_EXERCISE DETAILS_: From the entries below, reproduce exactly the line containing "theorem State.skipIf_display (s", the line containing "theorem State.writeV_readV (s", and every line in between, with nothing added.

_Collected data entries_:
──────────────────────────────

/-! ### skipIf -/

@[simp] theorem State.skipIf_pc (s : State) (c : Bool) :
    (s.skipIf c).pc = if c then s.pc + 2 else s.pc := by cases c <;> rfl
@[simp] theorem State.skipIf_v (s : State) (c : Bool) :
    (s.skipIf c).v = s.v := by cases c <;> rfl
@[simp] theorem State.skipIf_i (s : State) (c : Bool) :
    (s.skipIf c).i = s.i := by cases c <;> rfl
@[simp] theorem State.skipIf_stack (s : State) (c : Bool) :
    (s.skipIf c).stack = s.stack := by cases c <;> rfl
@[simp] theorem State.skipIf_sp (s : State) (c : Bool) :
    (s.skipIf c).sp = s.sp := by cases c <;> rfl
@[simp] theorem State.skipIf_mem (s : State) (c : Bool) :
    (s.skipIf c).mem = s.mem := by cases c <;> rfl
@[simp] theorem State.skipIf_display (s : State) (c : Bool) :
    (s.skipIf c).display = s.display := by cases c <;> rfl
@[simp] theorem State.skipIf_keys (s : State) (c : Bool) :
    (s.skipIf c).keys = s.keys := by cases c <;> rfl
@[simp] theorem State.skipIf_dt (s : State) (c : Bool) :
    (s.skipIf c).dt = s.dt := by cases c <;> rfl
@[simp] theorem State.skipIf_st (s : State) (c : Bool) :
    (s.skipIf c).st = s.st := by cases c <;> rfl
@[simp] theorem State.skipIf_status (s : State) (c : Bool) :
    (s.skipIf c).status = s.status := by cases c <;> rfl
@[simp] theorem State.skipIf_fault (s : State) (c : Bool) :
    (s.skipIf c).fault = s.fault := by cases c <;> rfl
@[simp] theorem State.skipIf_draws (s : State) (c : Bool) :
    (s.skipIf c).draws = s.draws := by cases c <;> rfl
@[simp] theorem State.skipIf_pending (s : State) (c : Bool) :
    (s.skipIf c).pending = s.pending := by cases c <;> rfl
@[simp] theorem State.skipIf_readV (s : State) (c : Bool) (r : Reg) :
    (s.skipIf c).readV r = s.readV r := by cases c <;> rfl

/-! ### Register reads -/

/-- A register read after a register write (10_state.md R20: no aliases). -/
theorem State.writeV_readV (s : State) (x y : Reg) (b : Byte) :
    (s.writeV x b).readV y = if y = x then b else s.readV y := by
  simp only [State.readV, State.writeV, Fin.getElem_fin, Vector.getElem_set, Fin.ext_iff]
  split <;> split <;> first | rfl | omega

@[simp] theorem State.writeV_readV_self (s : State) (x : Reg) (b : Byte) :
    (s.writeV x b).readV x = b := by simp [State.writeV_readV]

/-- The result, unless the flag overwrote it. -/
theorem State.writeResultThenFlag_readV (s : State) (x y : Reg) (r f : Byte) :
    (s.writeResultThenFlag x r f).readV y = if y = VF then f else if y = x then r else s.readV y := by
  simp only [State.writeResultThenFlag, State.writeV_readV]

/-- FX65 loads exactly V0 to Vx. -/
theorem State.loadRegs_readV (s : State) (a : Nat) (x r : Reg) :
    (s.loadRegs a x).readV r = if r ≤ x then s.mem.read (a + r.val) else s.readV r := by
  simp [State.loadRegs, State.readV]

/-- DXYN writes VF alone among the registers. -/
theorem State.drawSprite_readV_ne (s : State) (x y r : Reg) (n : Fin 16) (h : r ≠ VF) :
    (s.drawSprite x y n).readV r = s.readV r := by
  simp [State.drawSprite, State.writeV_readV, h]

@[simp] theorem State.drawSprite_display (s : State) (x y : Reg) (n : Fin 16) :
    (s.drawSprite x y n).display =
      (s.display.draw (s.readV x).toNat (s.readV y).toNat (s.mem.readBytes s.i.toNat n.val)).display := rfl

@[simp] theorem State.drawSprite_readV_VF (s : State) (x y : Reg) (n : Fin 16) :
    (s.drawSprite x y n).readV VF =
      flagByte (s.display.draw (s.readV x).toNat (s.readV y).toNat (s.mem.readBytes s.i.toNat n.val)).hit := by
  simp [State.drawSprite]

/-- The registers FX55 stores: one more than `x`, the `k`-th being V[k]. -/
@[simp] theorem State.length_regsUpTo (s : State) (x : Reg) : (s.regsUpTo x).length = x.val + 1 := by
  simp [State.regsUpTo]

theorem State.getElem_regsUpTo (s : State) (x k : Reg) (h : k.val < (s.regsUpTo x).length) :
    (s.regsUpTo x)[k.val] = s.readV k := by
  simp [State.regsUpTo, State.readV]

/-! ### Push and pop -/

theorem State.push?_full {s : State} {w : Word} (h : s.sp.val = 16) : s.push? w = none := by
  simp [State.push?, h]

/-- A push that succeeds changes the slot at SP and SP alone (10_state.md R26). -/
theorem State.push?_room {s : State} {w : Word} (h : s.sp.val < 16) :
    s.push? w = some { s with stack := s.stack.set s.sp.val w, sp := ⟨s.sp.val + 1, by omega⟩ } := by
  simp [State.push?, h]

theorem State.pop?_empty {s : State} (h : s.sp.val = 0) : s.pop? = none := by
  simp [State.pop?, h]

/-- A pop that succeeds reads the slot below SP and changes SP alone (10_state.md R27). -/
theorem State.pop?_occupied {s : State} (h : s.sp.val ≠ 0) :
    s.pop? = some (s.stack[s.sp.val - 1]'(by have := s.sp.isLt; omega),
      { s with sp := ⟨s.sp.val - 1, by omega⟩ }) := by
  simp [State.pop?, h]

/-! ### Taking a fault, checking a range -/

/-- Taking a fault always answers a next state. -/
@[simp] theorem takeFault_eq (c : Cause) (info : Nat) (w : Option Word) (s : State) :
    takeFault c info w s = .next (s.raise c info w) := rfl

theorem checkRange_inside {last : Nat} (h : last ≤ 0xFFF) (i : Instr) (s t : State) :
    checkRange last i s t = .next t := by
  simp [checkRange, Nat.not_lt.mpr h]

theorem checkRange_outside {last : Nat} (h : 0xFFF < last) (i : Instr) (s t : State) :
    checkRange last i s t = .next (s.raise .dataOutOfRange last (some (encode i))) := by
  simp [checkRange, h]

end Sys2Proof.Machine
end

──────────────────────────────

_FINISHED TASK_:
@[simp] theorem State.skipIf_display (s : State) (c : Bool) :
    (s.skipIf c).display = s.display := by cases c <;> rfl
@[simp] theorem State.skipIf_keys (s : State) (c : Bool) :
    (s.skipIf c).keys = s.keys := by cases c <;> rfl
@[simp] theorem State.skipIf_dt (s : State) (c : Bool) :
    (s.skipIf c).dt = s.dt := by cases c <;> rfl
@[simp] theorem State.skipIf_st (s : State) (c : Bool) :
    (s.skipIf c).st = s.st := by cases c <;> rfl
@[simp] theorem State.skipIf_status (s : State) (c : Bool) :
    (s.skipIf c).status = s.status := by cases c <;> rfl
@[simp] theorem State.skipIf_fault (s : State) (c : Bool) :
    (s.skipIf c).fault = s.fault := by cases c <;> rfl
@[simp] theorem State.skipIf_draws (s : State) (c : Bool) :
    (s.skipIf c).draws = s.draws := by cases c <;> rfl
@[simp] theorem State.skipIf_pending (s : State) (c : Bool) :
    (s.skipIf c).pending = s.pending := by cases c <;> rfl
@[simp] theorem State.skipIf_readV (s : State) (c : Bool) (r : Reg) :
    (s.skipIf c).readV r = s.readV r := by cases c <;> rfl

/-! ### Register reads -/

/-- A register read after a register write (10_state.md R20: no aliases). -/
theorem State.writeV_readV (s : State) (x y : Reg) (b : Byte) :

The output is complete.